> Problem requirements:
Once you find the line with "inductive SentOut where", copy it and every line after it through the end of the entries below, exactly as written.

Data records
structure AllocSt where
  /-- Demand of tick 7 in force for the problems of this cycle; none where discarded or not formed. -/
  tau : Option (Rat × Rat × Rat) := none
  /-- The consequence problems posed in tick 8. -/
  cqPosed : List CqPose := []
  /-- Thrusters whose zone the last loaded state set gives, until tick 8 (R142, R327). -/
  loaded : List Nat := []
  /-- The intact problem was released in this cycle. -/
  released : Bool := false
  /-- Intact allocation of this cycle was valid (R165). -/
  validNow : Bool := false
  /-- Applied step-1 forces of T00 to T23, exact (R153). -/
  f0 : List (Rat × Rat) := List.replicate 24 (0, 0)
  /-- The previous intact solve held fx at its side's zero bound with a non-zero multiplier (R152). -/
  zeroBound : List Bool := List.replicate 24 false
  /-- Mapping of tick 21 was discarded, and the zone edges that angle targets are set to (R144, R151). -/
  zoneEdge : List (Nat × Rat) := []
  /-- Measured angles latched at tick 8. -/
  ang : List Rat := List.replicate 24 0
  /-- Selection written, awaiting the boundary, and the selection in force (R148). -/
  selPending : Option Word := none
  sel : Nat := 0xFFFFFF
  /-- Targets last written to contexts (R155, R157). -/
  targets : List (Nat × Rat) := []
  /-- Cause 7 is requested (R157). -/
  requested : Bool := false
  /-- Shortfalls of the groups solved in this cycle, until tick 64 (R190). -/
  cqDone : List (Nat × Rat × Rat × Rat) := []
  /-- Groups solved at least once since Arming (R162). -/
  cqEver : List Nat := []
  /-- Pool position and groups of each lane (R172). -/
  assign : List (Nat × List Nat) := []
  /-- Shortfall record of tick 64 (R166). -/
  record : List Byte := []
  deriving DecidableEq, Repr

/-- A row of a lane's matrix: its exponent and its entries (R181). -/
structure LaneRow where
  key : Nat
  exp : Int := -128
  vals : List (Nat × Rat) := []
  deriving DecidableEq, Repr

structure LaneSt where
  /-- Resident problem: rows keyed by region, selector and row; a vector element is its own row. -/
  rows : List LaneRow := []
  /-- Region 4 bounds for the next release only: key and value (R179). -/
  ovr : List (Nat × Rat) := []
  /-- An H entry has been written since H was last factored (R174). -/
  hChanged : Bool := false
  /-- A release has run since H was last cleared. -/
  hClean : Bool := false
  /-- Active set of the last valid result, kept while no LOAD and no H change has come (R180). -/
  active : List Nat := []
  /-- Triangular factor that the lane holds (R174, R178). -/
  fac : List GVal := []
  /-- Columns whose covariance the running release returns factored (R178). -/
  amb : Nat := 0
  /-- Published result buffer (R189). -/
  result : Option SolveOut := none
  /-- Consequence group in the lane, and groups still to solve (R172). -/
  grp : Option Nat := none
  work : List Nat := []
  /-- Host release: pair, remaining ticks to its deadline, FINAL. -/
  pair : Option Nat := none
  dlTicks : Nat := 0
  final : Bool := false
  iterMax : Nat := 240
  memBad : Nat := 0
  deriving DecidableEq, Repr

structure GroveSt where
  lane : List LaneSt := List.replicate 32 {}
  /-- Result records for the host: pair and bytes (R200). -/
  records : List (Nat × List Byte) := []
  /-- Retired lanes whose role has not moved yet: lane and role (R194). -/
  moves : List (Nat × Nat) := []
  deriving DecidableEq, Repr

/-- A tracking channel (R207 to R213). -/
structure GChan where
  assigned : Bool := false
  sig : Nat := 0
  svid : Nat := 0
  antS : Bool := false
  codeLock : Bool := false
  carrLock : Bool := false
  halfOk : Bool := false
  lol : Bool := false
  settling : Bool := false
  cn0 : BitVec 16 := 0
  /-- CTLCLK cycles from reset to the start of the present carrier lock. -/
  lockAt : Nat := 0
  /-- Early and late correlators, chips from prompt (R209). -/
  early : Rat := 0
  late : Rat := 0
  /-- PR, CP, DOP and CODE_PH of the last latch (R213). -/
  pr : BitVec 64 := 0
  cp : BitVec 64 := 0
  dop : BitVec 32 := 0
  codePh : BitVec 32 := 0
  /-- Carrier phase and Doppler of the previous epoch (R121). -/
  prevCp : Option (BitVec 64 × BitVec 32) := none
  deriving DecidableEq, Repr

/-- GNSS settings in force, taken from their registers at a latch (R225). -/
structure GnssSet where
  cfg : Word := 0x00053C73
  disc : Word := 0x00000064
  func : Word := 100
  aging : Word := 500
  warn : Word := 100
  udp : Word := 52411
  deriving DecidableEq, Repr

/-- A time of UTC (R9, R223): second 60 in an inserted leap second. -/
structure UtcTime where
  year : Nat
  month : Nat
  day : Nat
  hour : Nat
  minute : Nat
  second : Nat
  ns : Nat
  deriving DecidableEq, Repr

/-- Talker of a sentence (R222). -/
inductive Talker where
  | gn
  | gp
  | ga
  | gb
  deriving DecidableEq, Repr

/-- The fix that a sentence gives (R223): its time, its position in 10^-7 degree where valid, and its velocity north and
east in m/s. -/
structure SentFix where
  time : Option UtcTime
  pos : Option (Int × Int)
  vel : Option (Rat × Rat)
  deriving DecidableEq, Repr

/-- A sentence that a UART sends (R222, R223), by content: GNS with the constellations in the fix, GGA with its quality,
RMC with its status (true V), GSV with the satellites in view, their elevations and C/N0. -/
inductive SentOut where
  | zda (time : UtcTime)
  | gns (talker : Talker) (fix : SentFix) (modes : List Bool) (nsat : Nat) (hdop : Option Rat)
  | gga (talker : Talker) (fix : SentFix) (quality nsat : Nat) (hdop : Option Rat)
  | rmc (talker : Talker) (fix : SentFix) (void : Bool)
  | vtg (talker : Talker) (vel : Option (Rat × Rat))
  | hdt (heading : Rat)
  | gsa (talker : Talker) (sats : List (Nat × Nat)) (dop : Option (Rat × Rat × Rat))
  | gsv (talker : Talker) (sats : List (Nat × Rat × Nat))
  deriving DecidableEq, Repr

> Response to this exercise:
inductive SentOut where
  | zda (time : UtcTime)
  | gns (talker : Talker) (fix : SentFix) (modes : List Bool) (nsat : Nat) (hdop : Option Rat)
  | gga (talker : Talker) (fix : SentFix) (quality nsat : Nat) (hdop : Option Rat)
  | rmc (talker : Talker) (fix : SentFix) (void : Bool)
  | vtg (talker : Talker) (vel : Option (Rat × Rat))
  | hdt (heading : Rat)
  | gsa (talker : Talker) (sats : List (Nat × Nat)) (dop : Option (Rat × Rat × Rat))
  | gsv (talker : Talker) (sats : List (Nat × Rat × Nat))
  deriving DecidableEq, Repr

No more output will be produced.